The Nairobi Metropolitan Service (NMS) has finally been published as one of the offices under the Executive Office of the President.
The new development, contained in a new revised Executive Order by President Uhuru Kenyatta, now legally recognises the new outfit as a public office and therefore a legal entity.
The office that is headed by Major General Mohammed Badi as its director-general will now be one of the offices under the Executive Office of the President.
It is tasked with the implementation of the Deed of Transfer of functions executed between the National Government and Nairobi City County Government.
NMS came into existence on March 18, 2020, when the Deed of Transfer of Functions signed between Governor Mike Sonko and the State on February 25, 2020, came into effect.
Under the Deed, four county functions –health, transport, planning and management, and public works and ancillary services– were transferred to the National Government.
Last month, however, the Law Society of Kenya (LSK) President Nelson Havi said NMS is not a legal entity as it does not meet the criteria of a public office.
Mr Havi was responding to a request by NMS deputy director-general Enosh Onyango for LSK to nominate an advocate of the High Court to be a member of a soon-to-be-formed NMS Physical and Land Use Planning liaison committee.
In the May 15, 2020 letter, Mr Havi declined the request arguing that since the establishment of NMS lacks any legitimate legal foundation, they cannot nominate any of its members to serve in the liaison committee.
This, he said, is because there is no statutory instrument establishing NMS and therefore it is not a body established or recognised by law.
The LSK boss further pointed out that there isn’t the publication of any statutory instrument prescribing and establishing NMS as an institutional framework pursuant to Article 7.1 of the Deed and made in accordance with provisions of the Statutory Instruments Act, 2013.
Article 7.1 of the Deed stipulates that the National Government shall prescribe and establish an institutional framework for the execution of the transferred functions.
Consequently, Mr Havi explained, NMS fails to meet the criteria of a public office as outlined under article 260 of the Constitution.
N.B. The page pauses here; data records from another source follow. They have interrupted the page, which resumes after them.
-- ==== Sys2Proof/Machine/Answers.lean ====
section
/-! DEFINITION. Answers: the response to a Trailhead command (R88 to R91, R102), and the answer that a message or host transfer
gives to whoever waits for it (R73, R87, R183, R420). -/

namespace Sys2Proof.Machine

/-! ### Responses (R90, R91, R102) -/

/-- Statuses of a Trailhead response (R93). -/
inductive Status where
  | ok | busy | denied | badop | badarg | nospace | badgraph | badpatch | sealed | gone | notSwitched | noSlot | badsig
  | mismatch
  deriving DecidableEq, Repr

/-- The value of a status (R93). -/
def Status.num : Status → Nat
  | .ok => 0 | .busy => 1 | .denied => 2 | .badop => 3 | .badarg => 4 | .nospace => 5 | .badgraph => 6 | .badpatch => 7
  | .sealed => 8 | .gone => 9 | .notSwitched => 10 | .noSlot => 11 | .badsig => 12 | .mismatch => 13

/-- One response: it leaves on the Ethernet port, is cached, and the command is no longer in progress (R90). -/
def State.respondOne (s : State) (fn seq : Nat) (st : Status) (payload : List Byte) : State :=
  let f := s.func fn
  match f.busy.find? fun b => b.1 == seq with
  | none => s
  | some (_, ip, udp) =>
    let cache := f.cache ++ [(seq, st.num, payload)]
    (s.setFunc fn { f with busy := f.busy.filter (fun b => b.1 != seq), cache := cache.drop (cache.length - 64) }).send
      (.reply fn ip udp seq st.num payload)

/-- A function with a key: the SEQ window restarts, and no command has been accepted since (R90, R101, R102). -/
def Func.withKey (f : Func) (k : BitVec 256) : Func :=
  { f with key := some k, newKey := none, keyCmd := none, top := 0, seen := 0, cache := [], lastAddr := none }

/-- A key waiting for a function's commands to be answered takes effect, and names the KEYSET to answer (R102)
(DESIGN CHOICE, log entry 115). -/
def State.settleKey (s : State) (fn : Nat) : State × Option (Nat × Nat) :=
  let f := s.func fn
  match f.newKey with
  | some k => if f.busy.isEmpty then (s.setFunc fn (f.withKey k), f.keyCmd) else (s, none)
  | none => (s, none)

/-- Answer a command of a function (R90); a key that waited for it takes effect, and its KEYSET is answered (R102). -/
def State.respond (s : State) (fn seq : Nat) (st : Status) (payload : List Byte := []) : State :=
  match (s.respondOne fn seq st payload).settleKey fn with
  | (s1, none) => s1
  | (s1, some (g, q)) => ((s1.respondOne g q .ok []).settleKey g).1

/-- Answer the command that a record names, if there is one. -/
def State.respondTo (s : State) (cmd : Option (Nat × Nat)) (st : Status) (payload : List Byte := []) : State :=
  match cmd with
  | none => s
  | some (fn, seq) => s.respond fn seq st payload

/-! ### Statuses of network operations (R183) -/

/-- Statuses of a completion and of NERR (R183). -/
inductive NetStatus where
  | ok | linkDown | noTarget | perm | dataCheck | misaligned | accCapacity | badop
  deriving DecidableEq, Repr

/-- The value of a status (R183). -/
def NetStatus.num : NetStatus → Nat
  | .ok => 0 | .linkDown => 1 | .noTarget => 2 | .perm => 3 | .dataCheck => 4 | .misaligned => 5 | .accCapacity => 6 | .badop => 7

/-- The first failure of two statuses. -/
def firstStatus (a b : Nat) : Nat := if a == 0 then b else a

/-- The fault that a refused message raises against an instruction or command: the manual names DATA_CHECK for an unreachable
target (R72) and leaves the others to the operation's kind (DESIGN CHOICE, log entry 26) (DEDUCED, log entry 77). -/
def netTrap (status lane va asid : Nat) (n : Need) (size : Nat) : Trap :=
  match status with
  | 3 => xlatTrap .pagePerm asid 7 false n lane va
  | 4 => ⟨.dataCheck, lane, va / 64 * 64, 0⟩
  | 5 => ⟨.misaligned, lane, va, size⟩
  | 6 => ⟨.accCapacity, lane, va, 0⟩
  | _ => ⟨.dataCheck, lane, va / 64 * 64, 1⟩

/-! ### Pipe operations that end -/

/-- Remove a pipe operation. -/
def State.dropOp (s : State) (id : Nat) : State := { s with pipe := s.pipe.filter fun o => o.id != id }

/-- A pipe operation ends with a fault at performing: no register is written, its flag counts down (R209, R227, R326). -/
def State.failOp (s : State) (o : PipeOp) (t : Trap) : State :=
  ((s.dropOp o.id).flagDown o.wg o.slot o.fib o.flag).raiseFault o.wg o.slot o.fib o.pc o.lanes 0 t

/-- The ASID of a workgroup. -/
def State.asidOf (s : State) (w : Nat) : Nat := (s.wg w).launch.asid

/-! ### Answers to those who wait -/

/-- Change a command of a core's queues. -/
def Core.modCmd (c : Core) (id : Nat) (f : Cmd → Cmd) : Core :=
  let g (x : Cmd) : Cmd := if x.id == id then f x else x
  { c with copyQ := c.copyQ.map g, matQ := c.matQ.map g }

/-- One message of a waiting party has been answered with a status; the lane and address are those of its part. -/
def State.answer (s : State) (w : Waiter) (status : Nat) (lane va : Nat := 255) : State :=
  match w with
  | .entry die e =>
    let x := s.entry die e
    s.setEntry die e { x with left := x.left - 1, status := firstStatus x.status status }
  | .cmd core id =>
    s.modCore core fun c => c.modCmd id fun x =>
      { x with left := x.left - 1, trap := x.trap.orElse fun _ => if status == 0 then none else some (status, lane, va) }
  | .op id =>
    match s.pipe.find? fun o => o.id == id with
    | some o =>
      if status == 0 then s
      else s.failOp o (netTrap status lane va (s.asidOf o.wg) { rd := true, w := true, a := true } o.kind.size)
    | none => s
  | .node h n => s.modNode h n fun x => { x with left := x.left - 1, status := firstStatus x.status (if status == 0 then 0 else 7) }

/-- The workgroup of a waiting command. -/
def State.waiterWg (s : State) (w : Waiter) : Nat :=
  match w with
  | .cmd core id =>
    match ((s.core core).copyQ ++ (s.core core).matQ).find? fun c => c.id == id with
    | some c => c.wg
    | none => 0
  | _ => 0

end Sys2Proof.Machine
end

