-- ==== Sys2Proof/Machine/Engines.lean ====
section
/-! DEFINITION. The copy and matrix engines at work (R230, R280, R336, R420 to R424, R434 to R440): a command starts at the head
of its queue, where its pages are translated and its tiles captured, and performs. Also host copies (R86, R87) and error words
(R172), which the scheduler and the fabric engines share. -/

namespace Sys2Proof.Machine

/-! ### Error words (R172, R195) -/

/-- Why an error word cannot be written (R100) (DEDUCED, log entry 67). -/
def errWordCause (s : State) (part asid va : Nat) : Except Nat Nat :=
  if 2 ^ 56 ≤ va || va % 8 != 0 then .error 1
  else
    match walk s part asid va with
    | .fail _ _ => .error 1
    | .leaf bits l =>
      let pa := l.base + va % 2 ^ bits
      if l.space != .global || !l.w || !s.lineOwned part (lineOf pa) then .error 2
      else
        match s.badSector pa 8 with
        | some _ => .error 3
        | none => .ok pa

/-- Write an error word with a compare-and-swap from zero at its home, which takes its line first, or tell the event function that it
cannot be written (R68, R172, R249) (DEDUCED, log entry 67). -/
def State.errWord (s : State) (part asid va dword : Nat) : State :=
  match errWordCause s part asid va with
  | .ok pa =>
    if !s.storeReady (homeDie pa) pa 8 then
      { s.seekStores (homeDie pa) part pa 8 with errWords := s.errWords ++ [(part, asid, va, dword)] }
    else if s.numAt pa 8 == 0 then s.engineStore (homeDie pa) pa (leBytes 8 dword)
    else s
  | .error k => s.partEvent part 0x0007 (leBytes 4 0 ++ leBytes 8 va ++ leBytes 8 dword ++ leBytes 1 k)

/-- The first error word that waited for its line and may be written now, written; else a line is asked for again (R68)
(DEDUCED, log entry 67). -/
def State.errStage (s : State) : Option State :=
  match s.errWords.find? fun x =>
      match errWordCause s x.1 x.2.1 x.2.2.1 with
      | .ok pa => s.storeReady (homeDie pa) pa 8
      | .error _ => true with
  | some x => some (State.errWord { s with errWords := s.errWords.erase x } x.1 x.2.1 x.2.2.1 x.2.2.2)
  | none =>
    (s.errWords.filterMap fun x =>
      match errWordCause s x.1 x.2.1 x.2.2.1 with
      | .ok pa => some (s.seekStores (homeDie pa) x.1 pa 8)
      | .error _ => none).find? fun t => t != s

/-- The error word of a launch: workgroup index, fault code, status (R172) (DEDUCED, log entry 67). -/
def launchWord (index fcode status : Nat) : Nat := index * 2 ^ 32 + fcode * 2 ^ 8 + status

/-! ### Host copies (R86, R87) -/

/-- A queue pair of a function; those of a destroyed partition are in error (R108). -/
def State.qp (s : State) (fn qp : Nat) : Qp :=
  let x : Qp := Tab.get {} (s.func fn).qps qp
  if (s.func fn).qpsDown then { x with error := true } else x

/-- Change a queue pair. -/
def State.modQp (s : State) (fn qp : Nat) (f : Qp → Qp) : State :=
  s.setFunc fn { s.func fn with qps := Tab.modify {} (s.func fn).qps qp f }

/-- The packets that carry a message's bytes, 4,096 to each (R81) (DEDUCED, log entry 99). -/
def mtuPieces (bs : List Byte) : List (Nat × List Byte) :=
  (List.range (max 1 ((bs.length + 4095) / 4096))).map fun k => (4096 * k, (bs.drop (4096 * k)).take 4096)

/-- Send a transfer's request: a read is one packet, a write as many as its bytes fill (R81). -/
def State.sendHostMsg (s : State) (m : EthMsg) : State :=
  match m with
  | .write fn qp tag key addr bs => (mtuPieces bs).foldl (fun s p => s.send (.write fn qp tag key (addr + p.1) p.2)) s
  | m => s.send m

/-- Whether a transfer is a read of a host's memory. -/
def HostOp.reads (o : HostOp) : Bool := o.dst.isSome

/-- The transfers of a queue pair in their order, with those marked as sent that may leave: no more than 16 reads are outstanding,
and nothing passes a read that waits (R81, R87). -/
def sendable (fn qp : Nat) : Nat → List HostOp → List HostOp × List EthMsg
  | _, [] => ([], [])
  | n, o :: r =>
    if o.func != fn || o.qp != qp then
      let x := sendable fn qp n r
      (o :: x.1, x.2)
    else if o.sent then
      let x := sendable fn qp (if o.reads then n + 1 else n) r
      (o :: x.1, x.2)
    else if o.reads && 16 ≤ n then (o :: r, [])
    else
      let x := sendable fn qp (if o.reads then n + 1 else n) r
      ({ o with sent := true } :: x.1, o.msg :: x.2)

/-- Requests of a queue pair leave as far as they may (R81, R87). -/
def State.pumpQp (s : State) (fn qp : Nat) : State :=
  if (s.qp fn qp).error then s
  else
    let x := sendable fn qp 0 s.hostOps
    x.2.foldl State.sendHostMsg { s with hostOps := x.1 }

/-- An outstanding transfer is over; the next one of its queue pair may leave (R81). -/
def State.endHostOp (s : State) (o : HostOp) : State :=
  State.pumpQp { s with hostOps := s.hostOps.erase o } o.func o.qp

/-- The host target entries that a waiting party read when it was issued (R108). -/
def State.hostsOf (s : State) (w : Waiter) : List HostRead :=
  match w with
  | .cmd core id =>
    match ((s.core core).copyQ ++ (s.core core).matQ).find? fun c => c.id == id with
    | some c => c.hosts
    | none => []
  | .node h n =>
    match s.graph h with
    | some g => (match g.run with | some r => (r.node n).hosts | none => [])
    | none => []
  | _ => []

/-- A device transfer to or from a host goes out on its target's queue pair; a pair in error answers at once (R87). -/
def State.hostSend (s : State) (part va n : Nat) (who : Waiter) (dst : Option (Space × Nat)) (bs : List Byte) : State × Bool :=
  match s.hostPlace (s.hostsOf who) part va n with
  | .error _ => (s, false)
  | .ok (fn, t, off) =>
    let msg : EthMsg := match dst with
      | some _ => .read fn t.qp s.nextId t.key (t.base + off) n
      | none => .write fn t.qp s.nextId t.key (t.base + off) bs
    let op : HostOp :=
      { func := fn, qp := t.qp, tag := s.nextId, who := who, index := field va 40 8, offset := off, dst := dst, len := n, msg := msg }
    if (s.qp fn t.qp).error then (s, false)
    else (State.pumpQp { s with nextId := s.nextId + 1, hostOps := s.hostOps ++ [op] } fn t.qp, true)
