/-! ### Network instructions as they perform (R184, R444, R445, R449) -/

/-- The bytes that a network instruction reads, or what stands against it. -/
def State.netImage (s : State) (o : PipeOp) (n : Nat) : Except State (List Byte) :=
  let wg := s.wg o.wg
  match o.accs with
  | [] => .ok []
  | a :: _ =>
    match s.placeBad wg.die a.space a.pa n with
    | some k => .error (s.dataCheck o a k)
    | none =>
      if s.placeLost wg.part wg.die a.space a.pa then .error (s.failOp o ⟨.dataCheck, a.lane, a.va / 64 * 64, 1⟩)
      else if s.placeReady a.space a.pa n false then .ok (s.nearBytes wg.die a.space a.pa n)
      else .error (s.placeSeek wg.part a.space a.pa n false)

/-- Handles of an image become counters of the die (R149, R444): REG_RANGE of one that the launch or the partition has not
(DEDUCED, log entry 82). -/
def State.handleTrap (s : State) (wg : Workgroup) (hs : List Nat) : Option Trap :=
  (hs.find? fun k => decide (wg.launch.nctr ≤ k) || s.counterOwner wg.die (wg.launch.ctrBase + k) != wg.part + 1).map fun k =>
    ⟨.regRange, 0xFF, 0, 4 + 256 * (k % 256)⟩

/-- A 16-bit field of an image replaced. -/
def putHalf (img : List Byte) (at_ x : Nat) : List Byte := img.take at_ ++ leBytes 2 x ++ img.drop (at_ + 2)

/-- NPOST performs (R179, R444). -/
def State.runNpost (s : State) (o : PipeOp) (hnd : Bool) (img : List Byte) : State :=
  let wg := s.wg o.wg
  let hs := if hnd then entTctr img :: (if entCctr img == 0xFFFF then [] else [entCctr img]) else []
  match s.handleTrap wg hs with
  | some t => s.failOp o t
  | none =>
    let b := wg.launch.ctrBase
    let img1 := if hnd then putHalf img 2 (b + entTctr img) else img
    let img2 := if hnd && entCctr img != 0xFFFF then putHalf img1 4 (b + entCctr img) else img1
    match s.postAs wg.die wg.part { img := img2, poster := some (o.wg, o.slot, o.fib) } with
    | .ok (s1, e) => s1.netResult o e
    | .error r => s.netResult o r.code

/-- The value of an entry state (R180). -/
def EntState.num : EntState → Nat
  | .free => 0 | .posted => 1 | .queued => 2 | .inflight => 3

/-- NCAN performs (R185, R449). -/
def State.runNcan (s : State) (o : PipeOp) (e : Nat) : State :=
  let wg := s.wg o.wg
  if 16384 ≤ e || s.blockOwner wg.die (e / 256) != wg.part + 1 then s.netResult o 0x80000003
  else
    let x := s.entry wg.die e
    let s1 := match x.st with
      | .free => s
      | .posted => s.setEntry wg.die e {}
      | _ => s.setEntry wg.die e { x with rearm := false }
    s1.netResult o x.st.num

/-- NTRIG performs (R176, R445); a counter that the partition no longer owns is left alone. -/
def State.runNtrig (s : State) (o : PipeOp) (c : Nat) (set : Bool) (v : Nat) : State :=
  let wg := s.wg o.wg
  let s1 :=
    if s.counterOwner wg.die c != wg.part + 1 then s
    else if set then s.setTo wg.die c v
    else s.raise wg.die c v
  s1.endOp o

end Sys2Proof.Machine
end

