/-- The end of a release: entries freed, counters zeroed, blocks free (R175). -/
def State.endRelease (s : State) (r : Release) : State :=
  let s1 := r.blocks.foldl (fun (s : State) b =>
    { s with
      entries := Tab.clearRange s.entries (16384 * r.die + 256 * b) 256
      counters := Tab.clearRange s.counters (4096 * r.die + 64 * b) 64
      ctrBlocks := Tab.set 0 s.ctrBlocks (64 * r.die + b) 0 }) s
  State.respondTo { s1 with releases := s1.releases.filter fun x => x != r } r.cmd .ok

/-- Whether no entry of a release's blocks is queued or in flight (R175). -/
def State.releaseReady (s : State) (r : Release) : Bool :=
  !(s.entries.any fun x =>
    x.1 / 16384 == r.die && r.blocks.contains (x.1 % 16384 / 256) && (x.2.st == .queued || x.2.st == .inflight))

/-- ENTRY_COMPLETE (R180, R181, R183): the head of a network queue whose messages are all answered. -/
def execEntryComplete (die part : Nat) (s : State) : Answer :=
  .next (
    if (s.part part).frozen then s
    else
      match s.net die part with
      | .entry e :: _ =>
        let x := s.entry die e
        if x.st != .inflight || x.left != 0 then s
        else if x.notes then s.sendNote die e
        else
          let ps := s.clearPlaces x
          if ps.all fun p => s.storeReady (homeDie p.1) p.1 p.2 then (s.popNet die part).completeEntry die e
          else ps.foldl (fun s p => s.seekStores (homeDie p.1) part p.1 p.2) s
      | .node h n :: _ =>
        match s.graph h with
        | some g =>
          match g.run with
          | some r => if (r.node n).sent && (r.node n).left == 0 then s.popNet die part else s
          | none => s
        | none => s
      | _ => s)

/-- Entries of blocks under release that are in flight become FREE on completion (R175). -/
def State.stopRearm (s : State) (r : Release) : State :=
  { s with entries := s.entries.filterMap fun x =>
      if x.1 / 16384 == r.die && r.blocks.contains (x.1 % 16384 / 256) then
        (match x.2.st with
         | .free | .posted => none
         | _ => some (x.1, { x.2 with rearm := false }))
      else some x }

/-- BLOCK_RELEASE (R175): the releases of a partition on a die whose entries have all ended
(DESIGN CHOICE, log entry 2). -/
def execBlockRelease (die part : Nat) (s : State) : Answer :=
  .next ((s.releases.filter fun r => r.die == die && r.part == part && s.releaseReady r).foldl State.endRelease s)

/-! ### Requests from other modules (R73, R187) -/

/-- A request on memory of this module is to be done at the line's home; one whose bytes failed on the way is refused (R37, R68, R187). -/
def State.serveNet (s : State) (n t : Nat) (m : Msg) (work : LineWork) : State :=
  match s.msgPart n t with
  | none => s.netReply n t m 4 NetStatus.perm.num
  | some p =>
    if !m.intact then (s.linkCheck m.addr).netReply n t m 4 NetStatus.dataCheck.num
    else s.addJob ⟨homeDie m.addr, p, lineOf m.addr, work, .sender n t m⟩

/-- NREQ_PUT (R186). -/
def execNreqPut (s : State) : Answer :=
  .next (
    match s.takeMsg 7 1 with
    | none => s
    | some (n, t, m, s1) => s1.serveNet n t m (.put m.mask m.data))

/-- NREQ_GET (R186). -/
def execNreqGet (s : State) : Answer :=
  .next (
    match s.takeMsg 7 2 with
    | none => s
    | some (n, t, m, s1) => s1.serveNet n t m (.get m.addr (m.arg.toNat % 2 ^ 32) none))

/-- NREQ_ATOM (R186). -/
def execNreqAtom (s : State) : Answer :=
  .next (
    match s.takeMsg 7 3 with
    | none => s
    | some (n, t, m, s1) => s1.serveNet n t m (.atom m.addr (m.arg.toNat % 256) (leAt m.data 0 8) (leAt m.data 8 8) none))

/-- Whether a message is the first part of an F64 element's images (R186; DEDUCED, log entry 31). -/
def firstPart (m : Msg) : Bool := m.images && m.arg.toNat % 16 == 3 && m.smask == 0xF

/-- Serve an ACCP (R186, R188). -/
def State.serveAccp (s : State) (n t : Nat) (m : Msg) (data : List Byte) : State :=
  s.serveNet n t m (.accp (m.arg.toNat % 128) (m.arg.getLsbD 7) m.mask data)

/-- NREQ_ACCP (R186, R188): the second part of an F64 element's images joins the first. -/
def execNreqAccp (s : State) : Answer :=
  .next (
    match s.takeMsg 7 4 with
    | none => s
    | some (n, t, m, s1) =>
      if firstPart m then s1.holdMsg n t m
      else
        match if m.images then s1.heldWith m firstPart else none with
        | some h => { s1 with podHeld := s1.podHeld.erase h }.serveAccp n t
            (if h.2.2.intact then m else h.2.2) (h.2.2.data ++ m.data)
        | none => s1.serveAccp n t m m.data)

/-- NREQ_CADD (R176, R187): a fenced one waits for the earlier requests of its port and tag. -/
def execNreqCadd (s : State) : Answer :=
  .next (
    match s.takeMsg 7 5 with
    | none => s
    | some (n, t, m, s1) =>
      if m.arg.getLsbD 48 && !s1.fenceFree n t then s1.holdMsg n t m
      else
        match s1.msgPart n t with
        | none => s1.netReply n t m 4 NetStatus.perm.num
        | some p =>
          match s1.targetCadd p (m.addr / 4096) (m.addr % 4096) (m.arg.toNat % 2 ^ 48) with
          | .ok s2 => s2.netReply n t m 1 0
          | .error e => s1.netReply n t m 4 e.num)

/-! ### Answers from other modules (R73) -/

/-- Take an answer with the request that it answers (DESIGN CHOICE, log entry 26). -/
def State.takeAnswer (s : State) (opc : Nat) : Option (State × Option NetReq × Msg) :=
  match s.takeMsg 8 opc with
  | none => none
  | some (n, t, m, s1) =>
    match s1.netReqs.find? fun r => r.port == n && r.ttag == t && r.mtag == m.mtag && r.held.isEmpty with
    | some r => some ({ s1 with netReqs := s1.netReqs.erase r }, some r, m)
    | none => some (s1, none, m)

/-- An answer without data. -/
def ackEvent (opc : Nat) (status : Msg → Nat) (s : State) : Answer :=
  .next (
    match s.takeAnswer opc with
    | none => s
    | some (s1, none, _) => s1
    | some (s1, some r, m) =>
      let s2 := s1.answer r.who (status m) r.lane r.va
      match r.who with
      | .op id => s2.finishOp id
      | _ => s2)

/-- NRSP_ACK (R73). -/
def execNrspAck (s : State) : Answer := ackEvent 1 (fun _ => 0) s

/-- NRSP_GDATA (R73, R181). -/
def execNrspGdata (s : State) : Answer :=
  .next (
    match s.takeAnswer 2 with
    | none => s
    | some (s1, none, _) => s1
    | some (s1, some r, m) =>
      if !m.intact then (s1.linkCheck m.addr).answer r.who NetStatus.dataCheck.num r.lane r.va
      else
        match r.dst with
        | some d => s1.arrived r.who d r.lane (byteSlice m.data (m.addr % 256) r.len)
        | none => s1.answer r.who 0)

/-- NRSP_ARSP (R73, R181): the old value of an ATOM. -/
def execNrspArsp (s : State) : Answer :=
  .next (
    match s.takeAnswer 3 with
    | none => s
    | some (s1, none, _) => s1
    | some (s1, some r, m) =>
      match r.dst with
      | some d => s1.arrived r.who d r.lane (leBytes r.len m.arg.toNat)
      | none => s1.answer r.who 0)

/-- NRSP_NERR (R73, R183, R409). -/
def execNrspNerr (s : State) : Answer :=
  match s.inbox with
  | (_, _, m) :: _ =>
    match m.chan == 8 && m.opc == 4, s.podReqs.find? fun r => r.mtag == m.mtag && r.line == m.addr / 256 with
    | true, some r => .next (State.podRefused { s with inbox := s.inbox.drop 1 } r)
    | _, _ => ackEvent 4 (fun m => m.arg.toNat % 256) s
  | [] => .next s

end Sys2Proof.Machine
end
“After careful consideration of the above, and in the absence of a statutory instrument establishing NMS, we have made the conclusion that NMS is not a body established or recognised in law,” said Mr Havi in the letter.
“The same article further outlines state offices and state organs established under the Constitution. NMS does not make the list. It is therefore imperceptible from your letter under which written law NMS is established,” he added.